Quand le sang régit ta vie

Si tu vois une fille qui te ressemble, cours et bats-toi.
Ne saigne pas.
Si tu saignes, une compresse, du feu, du détergent.
Si tu trouves un trou, va chercher tes parents.

La vie de Molly aurait pu être celle d’une petite fille normale, si ce n’était cette maladie étrange qui régit son quotidien de façon très éprouvante et violente. Elle doit apprendre à se battre alors qu’elle n’est qu’une enfant. Si elle ne suit pas ces règles, elle risque d’y laisser la vie.

Ce qui frappe en premier lieu quand on lit Les meurtres de Molly Southbourne, c’est l’efficacité et la concision du style. C’est direct, assez clinique. Avec pour effet d’une part d’amplifier le malaise et d’autre part de rendre le livre inlâchable. Heureusement, il est court, il se lit d’une traite.

Menstruations & rapport au corps

On est dans le registre du thriller horrifique, au rythme rapide. A ce stade, on en a déjà pour son argent. Mais ce qui m’a azimutée c’est l‘immensité du sous-texte. Bien évidemment, on peut y voir une métaphore de la maladie en général, sous un emballage horrifique qui permet d’en accentuer les caractéristiques. D’ailleurs Molly cache son affection aux yeux des autres derrière l’hémophilie, qui a la même solution pour des conséquences bien différentes : ne pas saigner. Difficile quand on est une femme bien sûr.

Quand on commence le livre, Molly est enfant, mais dès qu’on comprend la teneur de son problème, la question est immédiate : comment elle va faire quand elle aura ses règles ? Le double sens du mot « règles » en français, forcément involontaire puisque le texte a été écrit en anglais, rend l’ensemble encore plus prégnant. Je m’en suis rendue compte en relisant la citation ci-dessous qui, sortie de son contexte, peut indifféremment parler des unes ou des autres et fonctionner comme tel (en l’occurrence on parle bien des règles-rules) :

Les prisons se construisent avec les pierres de la Loi. Blake. Molly pense être dans une prison construite avec ses règles.

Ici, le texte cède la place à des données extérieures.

/-- R169, R160: READ returns up to n words from the offset, stops at the entry's last word, sets the end flag where that
word is among them, and in STEP mode moves the offset by what it returned, to no further than the last word. An n of 0
or above 5 is answered BAD_VALUE, and a READ of RECORD_HEAD with no record queued EMPTY, neither with an effect; that n
is looked at first is the model's choice (log 38), that both replies carry the status byte alone its reading (log 28),
and that bits 1 to 7 of the flags byte are sent as 0 its choice (log 41). R177, R159: what every word of every entry
reads, by the table layouts, a field that is none or absent as FFFFh, or FFFFFFFFh for two words, the open-transaction
words of a hose with none as 0, and the head record by the record layout. R75: book and set-point are shown as the
nearest signed 32-bit figure. The model's choices and readings in this: bits to which R177 gives no field read 0 (log
23); a total or a received figure outside the signed 32-bit range, and a point's flow above 65,535, are not said (logs
7, 8); the coding of one-byte parts that are none, of a tank's words 36 to 41 with no delivery, and of the flags in HOSE
word 68 (log 27); and that a DEVICE entry shows no sensor's last report and no period timer (log 42). -/
def Obligations.ReadReturnsWordsUpToTheEntrysEnd : Prop :=
  (∀ (src : Node) (n : Byte) (s : State),
     let c := s.cursor
     let k := min n.toNat (c.sel.words - c.offset)
     (1 ≤ n.toNat → n.toNat ≤ 5 → s.CursorInside → (c.sel = .recordHead → s.records ≠ []) →
       exec (.read src (some n)) s = .next (s.answered src .done
         ((if c.offset + k = c.sel.words then 1 else 0) ::
           (List.range k).flatMap fun i => bytes16 (readWord c.sel (c.offset + i) (consumeUp s.toPart)))
         fun p => if c.mode = .step then
           { p with cursor := { c with offset := min (c.offset + k) (c.sel.words - 1) } } else p)) ∧
     (n = 0 ∨ 5 < n.toNat → exec (.read src (some n)) s = .next (s.answered src .badValue [] id)) ∧
     (1 ≤ n.toNat → n.toNat ≤ 5 → c.sel = .recordHead → s.records = [] →
       exec (.read src (some n)) s = .next (s.answered src .empty [] id))) ∧
  (let reads : Selection → Part → List Word := fun sel p => (List.range sel.words).map fun k => readWord sel k p
   let one : Nat → List Word := fun n => [BitVec.ofNat 16 n]
   let two : Nat → List Word := fun n => [BitVec.ofNat 16 n, BitVec.ofNat 16 (n / 65536)]
   let bit : Bool → Nat → Nat := fun b k => if b then 2 ^ k else 0
   let no : Option Nat → Nat := fun x => x.getD 0
   let word : Option Nat → Nat := fun x => x.getD 65535
   let long : Option Nat → Nat := fun x => x.getD 4294967295
   let temp : Option Int → Nat := fun x => match x with
     | some v => (v % 65536).toNat
     | none => 65535
   let signed : Int → Nat := fun v => (v % 4294967296).toNat
   let nearest : Int → Nat := fun v => signed (max (-2147483648) (min v 2147483647))
   let node : Binding → Part → Nat := fun b p => no ((p.boundNode b).map (·.val + 1))
   let report : ValveReport → Nat := fun r => match r with
     | .code n => n
     | .fault => 254
     | .none => 255
   let flags : Flags → Nat := fun f => bit f.tempSubstituted 1 + bit f.hoursDoubt 2 + bit f.meterDoubt 3 +
     bit f.tapered 4 + bit f.recoveryCap 5 + bit f.tankLimited 6 + bit f.profileB 7
   let causeCode : CloseCause → Nat := fun c => match c with
     | .trip => 9
     | .restart => 11
     | .deliveryEnd => 20
     | .highHigh => 21
     | .gauge => 22
   ∃ (total : Int → Nat) (flow : Nat → Nat),
   (∀ v, -2147483648 ≤ v → v ≤ 2147483647 → total v = signed v) ∧ (∀ n, n ≤ 65535 → flow n = n) ∧
   (∀ (m : SlotNo) (p : Part),
     let x := p.machine m
     reads (.machine m) p =
       two x.tag.toNat ++
       one (bit (x.state == .barred) 0 + bit x.hold 1 + 256 * no (x.openHose.map (·.val + 1))) ++
       one (x.doubt + bit x.abnormal 15) ++ ((List.finRange 8).map fun i => BitVec.ofNat 16 (nth x.allowances i)) ++
       two x.burnRate ++ one x.learnCount ++ two (long x.lastHours) ++ two (long x.hoursAtFull) ++ two x.addedSinceFull ++
       two (long x.hoursAtService) ++ one x.serviceInterval ++ one x.lubeSinceService ++ one x.lubeLimit ++
       two x.lifetimeFuel ++ one x.fillCount) ∧
   (∀ (h : HoseNo) (p : Part),
     let x := p.hose h
     let c := x.cfg
     let course : List Word := match x.mode with
       | .idle => one 0
       | .fill .ready _ => one (256 * 1)
       | .fill .flowing _ => one (256 * 2)
       | .fill .paused _ => one (256 * 3)
       | .fill (.closing _ _) _ => one (256 * 4)
       | .out => one (1 + 256 * 5)
       | .proving _ => one (2 + 256 * 6)
     let figures : Tally → Nat → List Word := fun y cap =>
       two y.gross ++ two y.net ++ one (word (y.meter.lastRate.map fun r => min r 65534)) ++ one (temp y.lastTemp) ++
       one (y.jumps + 256 * flags y.flags) ++ two cap
     let nozzle : Nat := match x.nozzle with
       | .holstered => 0
       | .lifted => 1
       | .coupled => 2
       | .coupledShut => 3
     reads (.hose h) p =
       course ++ one (no (c.tank.map (·.val + 1))) ++ one (word ((p.hoseZone h).map (·.val + 1))) ++
       one (node (.meter h) p + 256 * node (.reader h) p) ++ one (node (.valve h) p) ++
       two c.pulseWeight ++ one c.pulseCeiling ++ one c.openCode ++ one (bit (c.handling == .isolate) 0) ++
       one c.pauseTimeout ++ one c.dripLimit ++ one c.pointCount ++
       ((List.finRange 6).flatMap fun i => one (flow (nth c.points i).flow) ++ two (nth c.points i).factor) ++
       one c.stepCount ++ ((List.finRange 4).flatMap fun i => one (nth c.steps i).litres ++ one (nth c.steps i).code) ++
       one (nozzle + 256 * report x.valveReport) ++
       one (bit x.pendingOut 0 + bit x.uncoupledRaised 1 + bit x.baseline.isSome 2) ++
       two x.uncoupled ++ two x.stray ++ one (word x.baseline) ++ one x.jumpTotal ++
       ((List.finRange 14).flatMap fun i => one (nth x.refusals i)) ++
       (match x.mode with
         | .fill _ txn => figures txn.tally txn.cap
         | .proving { run := some r, can := can, .. } => figures r.tally can
         | _ => List.replicate 9 0)) ∧
   (∀ (t : TankNo) (p : Part),
     let x := p.tank t
     let c := x.cfg
     let state : Nat := match x.state with
       | .inService => 0
       | .receiving => 1
       | .outOfService => 2
     let loss : Nat := match x.loss with
       | .none => 0
       | .waiting => 1
       | .opened _ _ _ => 2
       | .spent => 3
     let rest : Nat := match x.rest with
       | .none => 0
       | .running _ _ _ => 1
     reads (.tank t) p =
       one (state + bit x.low 8 + bit x.gaugeHeld 9 + bit x.aboveTable 10) ++
       one (no (c.product.map (·.val + 1))) ++ one (c.zone.val + 1) ++ two c.capacity ++ one c.highHigh ++
       two c.lowCutoff ++ one c.lossFloor ++ one c.restThreshold ++ one c.restCode ++ one c.tolerance ++
       one (node (.gauge t) p + 256 * node (.starter t) p) ++ one (node (.inlet t) p) ++
       two (nearest x.setPoint) ++ two (total x.totals.received) ++ two (total x.totals.adjustment) ++
       two (total x.totals.dispensed) ++ two (total x.totals.stray) ++ two (nearest x.book) ++ one x.folds ++
       two (long x.gaugeNet) ++ one (word x.lastLevel) ++ one (word x.lastWater) ++ one (temp x.lastTemp) ++
       one (loss + 256 * rest) ++ one (report x.inletReport) ++ one x.openHoses ++
       one ((p.pump t).count + bit (p.pump t).confirmed 8) ++
       (match x.delivery with
         | some d => one d.declared ++ two d.startGauge ++ two d.outflow ++ (match d.closed with
           | none => one 1
           | some cause => one (2 + 256 * causeCode cause))
         | none => one 0 ++ two 4294967295 ++ two 4294967295 ++ one 0) ++
       one (temp x.gaugeTemp)) ∧
   (∀ (t : TankNo) (p : Part), reads (.strap t) p = one (p.tank t).cfg.strapCount ++ (List.finRange 32).flatMap fun i =>
     one (nth (p.tank t).cfg.straps i).level ++ two (nth (p.tank t).cfg.straps i).volume) ∧
   (∀ (i : ProductNo) (p : Part),
     let x := p.product i
     let used := ∃ t, (p.tank t).cfg.product = some i ∧ (p.tank t).state ≠ .outOfService
     let shown : Nat → List Word := fun last => one (match x.cls with
       | .none => 0
       | .fuel => 1
       | .lube => 2
       | .coolant => 3) ++ one x.beta ++ one (temp (some x.fallback)) ++ one last
     (used → reads (.product i) p = shown 1) ∧ (¬used → reads (.product i) p = shown 0)) ∧
   (∀ (n : DevNo) (p : Part),
     let d := p.device n
     let pair : List Word := match d.binding with
       | .unbound => one 0
       | .meter h => one (1 + 256 * (h.val + 1))
       | .reader h => one (2 + 256 * (h.val + 1))
       | .valve h => one (3 + 256 * (h.val + 1))
       | .starter t => one (4 + 256 * (t.val + 1))
       | .inlet t => one (5 + 256 * (t.val + 1))
       | .gauge t => one (6 + 256 * (t.val + 1))
       | .sump z => one (7 + 256 * (z.val + 1))
       | .estop z => one (8 + 256 * no (z.map (·.val + 1)))
     let health : Nat := match d.health with
       | .good => 0
       | .doubtful => 1
       | .lost => 2
     reads (.device n) p = pair ++ one d.period ++ one (d.score + 256 * health) ++ one d.mismatches ++
       one (word (d.lastKind.map (·.toNat)))) ∧
   (∀ (r : RuleNo) (p : Part),
     let x := nth p.rules r
     let action : Nat := match x.action with
       | .pass => 0
       | .drop => 16
       | .thin n => 32 + 256 * n
     reads (.rule r) p = one (bit x.inUse 0 + bit (x.dir == .upToField) 1 + action) ++
       one (x.kindValue.toNat + 256 * x.kindMask.toNat) ++ one (x.nodeValue.toNat + 256 * x.nodeMask.toNat) ++
       one x.thinCount ++ one x.hits) ∧
   (∀ p : Part,
     let f := p.filter
     let condition : Nat := match f.lastCondition with
       | none => 0
       | some .tripped => 1
       | some .hoseBusy => 2
       | some .tankOpen => 3
       | some .tankReceiving => 4
     reads .filter p =
       one (bit f.dropUpward 0 + bit f.dropDownward 1 + bit f.acceptUpward 2 + bit f.acceptDownward 3) ++
       one f.guardCount ++ one f.holdCount ++ one ((f.lastNode.map (·.toNat)).getD 255 + 256 * condition)) ∧
   (∀ p : Part,
     let shown : Profile → List Word := fun x => one x.marginPct ++ one x.marginFloor ++ one x.blindPct ++
       one x.recoveryCap ++ one x.ceiling ++ one (bit x.fuel 0 + bit x.lube 1 + bit x.coolant 2)
     reads .profileA p = shown p.profileA ∧ reads .profileB p = shown p.profileB) ∧
   (∀ (r : Record) (rest : List Record) (p : Part), p.records = r :: rest →
     let own : Nat × List Word → Prop := fun body => reads .recordHead p =
       one r.serial ++ one (body.1 + 256 * r.cause) ++ one (bit r.clockUnset 0 + flags r.flags) ++
       one (r.hose + 256 * r.tank) ++ one (r.product + 256 * r.jumps) ++ one r.slot ++ two r.start.toNat ++
       two r.ended.toNat ++ two r.tag.toNat ++ two r.hours ++ body.2
     (∀ gross net cap t, r.body = .fill gross net cap t →
       own (1, two gross ++ two net ++ two cap ++ one (temp (some t)) ++ [0, 0, 0])) ∧
     (r.body = .refusal → own (2, List.replicate 10 0)) ∧
     (∀ declared startGauge endGauge received, r.body = .delivery declared startGauge endGauge received →
       own (3, two declared ++ two startGauge ++ two endGauge ++ two (total received) ++ [0, 0])) ∧
     (∀ gross net run t, r.body = .prove gross net run t →
       own (4, two gross ++ two net ++ one run ++ [0] ++ one (temp (some t)) ++ [0, 0, 0])) ∧
     (∀ oldBook newBook, r.body = .adjust oldBook newBook →
       own (5, two (nearest oldBook) ++ two (nearest newBook) ++ List.replicate 6 0))) ∧
   (∀ (z : ZoneNo) (p : Part),
     let x := p.zone z
     let state : Nat := match x.state with
       | .normal => 0
       | .tripped => 1
       | .recovery => 2
     let first : Nat := match x.firstCause with
       | .sumpWet => 1
       | .estop => 2
       | .unmeteredLoss => 3
       | .restLoss => 4
       | .uncoupledFlow => 5
       | .overrun => 6
       | .sensorLost => 7
       | .command => 8
       | .restart => 9
     reads (.zone z) p = one state ++ one (first + bit x.firstTrip.unset 15) ++ two x.firstTrip.secs.toNat ++
       one x.causes.toNat ++ one x.tripCount ++ one (bit x.sensorTrips 0) ++ one (match x.timer with
         | .stopped => 65535
         | .running left => left
         | .expired => 0) ++ one x.marks.toNat))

Cet aparté menstruel me permet de continuer à dérouler mon propos. De la maladie on peut dériver sur tout type de conflit qui peut opposer un individu et son corps. De ce que le corps nous impose dans ses limitations, dans ses manifestations qu’elles soient normales ou liées à une maladie ou un état modifié.

Les règles sont un très bon exemple en ce qui me concerne : une manifestation physique pénible dans ses arrangements avec le quotidien (avez-vous déjà monté à cheval avec une serviette hygiénique ?), douloureuse (j’ai des visions de mon moi ado collée au radiateur de ma chambre pour tenter de gérer des sueurs froides incontrôlables en attendant que l’Ibuprofen fasse son office) et à l’utilité contestable, que je me suis empressée de contrôler avec la pilule dès que j’ai pu. 

Mais aussi de ce qu’on impose à nos corps : le non respect des signaux qu’il nous envoie (perso je suis la spécialiste de cette technique, générant mes cohortes de « mollys » – métaphoriques bien sûr – en conséquence) ou ce qu’on lui inflige comme souffrances plus ou moins violentes, souvent pour des raisons sociétales (la question de l’épilation est brièvement évoquée dans la novella).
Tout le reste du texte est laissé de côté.